This story originally appeared on KUT.
Cynde Kaply sits in front of her open laptop, looking at the teacher website for her daughter’s social studies class. Her daughter is in middle school in Leander Independent School District. The website is supposed to have all the online resources her daughter uses for class.
“Even this doesn’t have as much as I would’ve thought,” Kaply says as she clicks to a page that lists six different units. “There are some sub pages, let me see. Oh, they have video notes.”
Kaply clicks on the video notes.
“And I need permission,” Kaply says, looking at the screen which says she needs permission to access the notes.
There’s also a link to the online textbook. But that requires a log in, too.
“So this I have come across quite a bit,” she says. “What happens is, as a parent, I don’t always have the permissions that the kids have. The problem is there’s no common place to look for information.”
Under state law, Leander ISD must allow parents to check out hardcover textbooks, which Kaply says she did.
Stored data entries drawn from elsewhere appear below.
/-- How far the block in hand has gone (R159): fetching its header or body, handed to its owner, in
flight, reading a table source (the bytes that have arrived), writing the results of a GRANT's `refused`
slots (the slot indices and reasons still to write), writing a GRANT's returned count, or writing its
outcome (code, detail and completion frame). -/
inductive Stage where
  | header
  | body
  | handed
  | inFlight (flight : Flight)
  | reading (got : List Byte)
  | slots (refused : Nat) (left : List (Nat × Reason))
  | count (refused : Nat)
  | outcome (code : Nat) (detail : Nat) (frame : Frame)
  deriving DecidableEq, Repr

/-- The current block: address, fetched header and body, and how far it has gone. `granted` is set once a
GRANT has been taken under R120. -/
structure Block where
  address : Nat
  header : List Byte
  body : List Byte
  stage : Stage
  granted : Bool
  deriving DecidableEq, Repr

/-- The continuation of a HALTED walker (R165). -/
inductive Continuation where
  | chainEnd
  | next (address : Nat)
  deriving DecidableEq, Repr

/-- The last refusal reason of ENTRY (R160). -/
inductive EntryRefusal where
  | none
  | misaligned
  | outOfRange
  | pendingFull
  | resetting
  deriving DecidableEq, Repr

/-- The walker's record (R159). `lastBlock` holds the last block's address with its completion frame
(log entry 12). -/
structure Walker where
  state : WalkerState
  block : Option Block
  count : Nat
  continuation : Option Continuation
  lastBlock : Option (Nat × Frame)
  lastTag : BitVec 32
  haltRequest : Bool
  pendingEntry : Option Nat
  lastRefusal : EntryRefusal
  deriving DecidableEq, Repr

/-! ## The Notice Unit and the Page Writer (chapter 10) -/

/-- The kinds of fault (section 11.4, offset 241). -/
inductive FaultKind where
  | systemError
  | retryLimit
  | fetchFault
  | writebackFault
  | chainForm
  | chainLoop
  | frameLost
  | frameMalformed
  | queueFull
  | resultWrite
  deriving DecidableEq, Repr

/-- The blocks that report faults (section 11.4, offset 242). -/
inductive FaultSource where
  | pictureIntake
  | clipControl
  | masterWriter
  | proxyWriter
  | pageWriter
  | directiveWalker
  deriving DecidableEq, Repr

/-- A fault as it is reported (section 10.3). -/
structure FaultReport where
  kind : FaultKind
  source : FaultSource
  address : Option Nat
  frame : Option Frame
  stream : Option Stream
  deriving DecidableEq, Repr

/-- What the Notice Unit owns: pending notices and mask at the bit positions of NOTICE (R180), the
captured fault and later-fault count of the error log (R181), and the FREEZE level (R186). -/
structure NoticeUnit where
  pending : BitVec 22
  mask : BitVec 22
  log : Option FaultReport
  later : Nat
  freeze : Bool
  deriving DecidableEq, Repr

/-- The two kinds of work of the Page Writer (R187). -/
inductive PageWork where
  | rewrite
  | result
  deriving DecidableEq, Repr

/-- What the Page Writer owns: the page address in force, the page sequence, the rewrite owed flag,
whether the rewrite it requested has begun (R185), the last kind made (R187) and the result queue,
oldest first (R130). -/
structure PageWriter where
  address : Option Nat
  sequence : BitVec 32
  owed : Bool
  begun : Bool
  lastKind : PageWork
  results : List Result
  deriving DecidableEq, Repr

/-! ## The whole state -/

/-- The state of the 7230. `pending` is the queue of commands that wait, first in, first out (the
model's own; log entry 5). `freeTag` counts the codings whose bytes are free values (the model's own;
log entry 1). -/
structure State where
  pending : List Instr
  intake : Intake
  slots : List Slot
  inputs : Per (List Item)
  master : MasterCoder
  proxy : ProxyPath
  governor : Governor
  queue : QueueManager
  clips : ClipControl
  writers : Writers
  arbiter : Arbiter
  lines : EventLines
  walker : Walker
  notices : NoticeUnit
  page : PageWriter
  shared : Memory
  freeTag : Nat
  deriving DecidableEq, Repr

/-- Why a command stops the machine with a fault. There is no reason: the manual gives every command an
effect in every state, so no meaning ends in a fault. -/
inductive Fault where
  deriving DecidableEq, Repr

/-- Why a command is refused. -/
inductive Refusal where
  /-- Raised by an arm of `exec` for a command that has no meaning yet. Safe: the model stops. No arm
  raises it in this model. -/
  | notModelled (mnemonic : String)
  deriving DecidableEq, Repr

/-! ## Full reset -/

/-- Intake after full reset (R19). -/
def Intake.reset : Intake where
  state := .stopped
  geometry := none
  arrival := none
  counter := 0
  timecode := ⟨0, 0, 0, 0, false⟩
  lost := 0
  malformed := 0

/-- A FREE slot: reference count 0 and no lines anyone needs (R7). -/
def Slot.empty : Slot := ⟨.free, 0, []⟩

/-- The Master Coder after full reset (R34): the table is INITIALISING; its entries are those
self-initialisation writes. -/
def MasterCoder.reset : MasterCoder where
  picture := none
  settings := ⟨16, 0, [-2, 0, 2, 4]⟩
  table := List.replicate 64 1
  tableState := .initialising

/-- The identity look curve, P[k] = min(128k, 4095) for k = 0 to 32 (R46). -/
def identityCurve : List Nat := (List.range 33).map fun k => min (128 * k) 4095

/-- The Proxy Path after full reset (R50). -/
def ProxyPath.reset : ProxyPath where
  picture := none
  filter := .short
  curve := identityCurve
  curveState := .initialising

/-- The Rate Governor after full reset (R51, R54, R70). -/
def Governor.reset : Governor where
  inputs := ⟨.off, 10000, 8, 8, 4, 40, 20⟩
  n := 0
  nominal := 0
  burst := 0
  skipAt := 0
  credit := 0
  remainder := 0
  step := 20
  openPicture := false
  overruns := 0
  repeats := 0

/-- The Queue Manager after full reset (R93). -/
def QueueManager.reset : QueueManager where
  queues := ⟨⟨[], false⟩, ⟨[], false⟩⟩
  intakeMarks := ⟨none, none⟩
  agingLine := 0
  depth := 0
  limit := 0
  highMark := 80

/-- Clip Control after full reset (R117). -/
def ClipControl.reset : ClipControl where
  table := List.replicate 4 none
  nextNumber := 1
  recentStart := none
  rollFloor := 0
  held := []
  heldLost := 0
  lastEvent := none
  tallyMode := .auto
  blinkTime := 100
  lamp := .dark
  blinkTimer := none

/-- A Stream Writer after full reset (R143). -/
def Writer.reset : Writer where
  segments := []
  current := none
  state := .idle
  written := 0
  gapCount := 0
  gapTimer := none
  belowWatermark := false
  spell := false
  spells := 0
  relinquish := none

/-- The writers after full reset (R143). -/
def Writers.reset : Writers where
  streams := ⟨Writer.reset, Writer.reset⟩
  grants := []
  watermark := 0
  gapTime := 0
  retry := 4

/-- The arbiter after full reset (R143). -/
def Arbiter.reset : Arbiter where
  bursts := ⟨none, none, none, none⟩
  attempts := ⟨0, 0, 0, 0⟩
  port := none
  resetBurst := false
  high := ⟨false, false, true, false⟩
  position := .proxy
  retries := 0

/-- An event line after full reset that is driven to `drive`: the filtered level equals the raw level
as it stands when full reset ends (R144). -/
def Line.reset (drive : Option Level) : Line where
  role := .none
  edge := .falling
  active := .low
  idle := .high
  filter := .zero
  drive := drive
  filtered := drive.getD .high
  timer := none

/-- The sync capture after full reset (R158). -/
def SyncCapture.reset : SyncCapture where
  reference := none
  lastPhase := 0
  last := none
  hitRun := 0
  missRun := 0
  missing := 0
  state := .none
  tolerance := 128

/-- The walker after full reset (R159). -/
def Walker.reset : Walker where
  state := .idle
  block := none
  count := 0
  continuation := none
  lastBlock := none
  lastTag := 0
  haltRequest := false
  pendingEntry := none
  lastRefusal := .none

/-- The Notice Unit after full reset (R180, R181, R189). -/
def NoticeUnit.reset : NoticeUnit where
  pending := 0
  mask := 0
  log := none
  later := 0
  freeze := false

/-- The Page Writer after full reset (R187, R189). -/
def PageWriter.reset : PageWriter where
  address := none
  sequence := 0
  owed := false
  begun := false
  lastKind := .result
  results := []

/-- The state right after full reset, with no command waiting, nothing written to shared memory, and no
event line driven (log entry 6). -/
def State.reset : State where
  pending := []
  intake := Intake.reset
  slots := List.replicate 16 Slot.empty
  inputs := ⟨[], []⟩
  master := MasterCoder.reset
  proxy := ProxyPath.reset
  governor := Governor.reset
  queue := QueueManager.reset
  clips := ClipControl.reset
  writers := Writers.reset
  arbiter := Arbiter.reset
  lines := ⟨List.replicate 6 (Line.reset none), [], SyncCapture.reset⟩
  walker := Walker.reset
  notices := NoticeUnit.reset
  page := PageWriter.reset
  shared := []
  freeTag := 0

end Sys2Proof.Machine
end

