-- ==== Sys2Proof/Machine/Ops.lean ====
section
/-! DEFINITION. The small operations the blocks share: reading and writing one stream's or requester's
part, counting with a hold, comparing frame numbers, little-endian bytes and shared memory. -/

namespace Sys2Proof.Machine

/-! ## Parts by stream and by requester -/

/-- The part of one stream. -/
def Per.get {α : Type} (p : Per α) : Stream → α
  | .master => p.master
  | .proxy => p.proxy

/-- `p` with the part of one stream replaced. -/
def Per.set {α : Type} (p : Per α) (a : α) : Stream → Per α
  | .master => { p with master := a }
  | .proxy => { p with proxy := a }

/-- Both parts mapped. -/
def Per.map {α β : Type} (p : Per α) (f : Stream → α → β) : Per β := ⟨f .master p.master, f .proxy p.proxy⟩

/-- The other stream. -/
def otherStream : Stream → Stream
  | .master => .proxy
  | .proxy => .master

/-- The part of one requester. -/
def Quad.get {α : Type} (q : Quad α) : Requester → α
  | .walker => q.walker
  | .page => q.page
  | .master => q.master
  | .proxy => q.proxy

/-- `q` with the part of one requester replaced. -/
def Quad.set {α : Type} (q : Quad α) (a : α) : Requester → Quad α
  | .walker => { q with walker := a }
  | .page => { q with page := a }
  | .master => { q with master := a }
  | .proxy => { q with proxy := a }

/-- The requester that a stream's writer is (section 7.7). -/
def writerRequester : Stream → Requester
  | .master => .master
  | .proxy => .proxy

/-- The stream whose writer a requester is, if it is one. -/
def requesterStream : Requester → Option Stream
  | .master => some .master
  | .proxy => some .proxy
  | .walker | .page => none

/-! ## Counting and frame order -/

/-- The most a 32-bit count can hold. -/
def countMax : Nat := 2 ^ 32 - 1

/-- `n` raised by `k`, holding at `limit`. -/
def countUp (limit n k : Nat) : Nat := min (n + k) limit

/-- `v` brought to the nearest end of the range from `low` to `high` (00_scope.md, Words for outcomes). -/
def clamp (low high v : Nat) : Nat := min (max v low) high

/-- `v` brought to the nearest end of a range of whole numbers. -/
def clampInt (low high v : Int) : Int := min (max v low) high

/-- Frame `g` is below frame `x`: (x − g) mod 2^32 lies in 1 to 2^31 − 1 (R73). -/
def isBelow (g x : Frame) : Bool := decide (1 ≤ (x - g).toNat ∧ (x - g).toNat < 2 ^ 31)

/-- `v`, raised to `x` where it is below it. -/
def raiseTo (x v : Frame) : Frame := if isBelow v x then x else v

/-- The frame after the last of `count` frames from `first` on. -/
def frameAfter (first : Frame) (count : Nat) : Frame := first + BitVec.ofNat 32 count

/-- The last of `count` frames from `first` on. -/
def lastFrame (first : Frame) (count : Nat) : Frame := frameAfter first count - 1

/-- The first of the listed indices whose element satisfies `p`. -/
def firstIndex {α : Type} (p : α → Bool) : List α → Option Nat
  | [] => none
  | a :: rest => if p a then some 0 else (firstIndex p rest).map (· + 1)

/-- `list` with its element at `i` changed by `f`; unchanged where there is none. -/
def changeAt {α : Type} (f : α → α) : Nat → List α → List α
  | _, [] => []
  | 0, a :: rest => f a :: rest
  | i + 1, a :: rest => a :: changeAt f i rest

/-! ## Bytes -/

/-- `v` in `n` bytes, little-endian (00_scope.md, Shared memory). -/
def leBytes : Nat → Nat → List Byte
  | 0, _ => []
  | n + 1, v => BitVec.ofNat 8 v :: leBytes n (v / 256)

/-- A signed value in `n` bytes, two's complement, little-endian. -/
def leSigned (n : Nat) (v : Int) : List Byte := leBytes n (v % (256 ^ n : Nat)).toNat

/-- The value of little-endian bytes. -/
def leValue : List Byte → Nat
  | [] => 0
  | b :: rest => b.toNat + 256 * leValue rest

/-- A byte taken as a signed value, two's complement. -/
def signedByte (b : Byte) : Int := b.toInt

/-- A bit as a number. -/
def bit (b : Bool) : Nat := if b then 1 else 0

/-! ## Shared memory -/

/-- One byte written. The list stays in strictly rising address order. -/
def writeByte : Memory → Nat → Byte → Memory
  | [], a, b => [(a, b)]
  | c :: rest, a, b =>
    if a < c.1 then (a, b) :: c :: rest
    else if a = c.1 then (a, b) :: rest
    else c :: writeByte rest a b

/-- Bytes written from address `a` upward. -/
def writeBytes : Memory → Nat → List Byte → Memory
  | m, _, [] => m
  | m, a, b :: rest => writeBytes (writeByte m a b) (a + 1) rest

/-- The byte the part last wrote at `a`; nothing where it has written none that is known to stand. -/
def readByte : Memory → Nat → Option Byte
  | [], _ => none
  | c :: rest, a => if c.1 = a then some c.2 else readByte rest a

/-- The `n` bytes from `a` upward are no longer known: a write burst to them was answered ERROR (log
entry 7). -/
def forgetBytes (m : Memory) (a n : Nat) : Memory := m.filter fun c => decide (c.1 < a ∨ a + n ≤ c.1)

/-- The canonical form: addresses strictly rising. -/
def Memory.wf : Memory → Bool
  | [] => true
  | [_] => true
  | c :: d :: rest => decide (c.1 < d.1) && Memory.wf (d :: rest)

end Sys2Proof.Machine
end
When Kaply and her son tried to use them at home, she says the hard textbooks were completely foreign to him.
“There were many times I couldn’t find the answer in any of them,” Kaply says. “I mean, I’m college educated. I’ve been doing this a long time. I am a teacher, or was a teacher. I couldn’t find the answer.”
Kaply turns to her son’s notes, known as an “interactive notebook,” where teachers hand out notes or quizzes and other things that they’re supposed to glue into their notebook. That’s what they study from.
“It looks like some type of textbook you would find in a third world country,” says Lori Hines, a parent of four who lives in Austin, as she shows her daughter’s notebook with a hand-written table of contents, taped-in worksheets and a few notes. Leander ISD says the notebooks are an organization strategy, but, for parents, sometimes they are the only accessible resource.
Kaply and Hines aren’t the only parents struggling to navigate the new ways schools are teaching children. Across Texas, schools are replacing hardcover textbooks with other resources: digital textbooks, printed worksheets and online tutorials. As schools phase out hard textbooks that students can bring home, some parents are finding it more difficult to understand what their students are learning, or how to help them with homework.
To understand why things have changed in Texas public schools, it’s important to go back five years to the 2011 legislative session, when lawmakers passed Senate Bill 6. The law allowed school districts to choose their own textbooks and instructional materials. It also changed the way school districts pay for those books.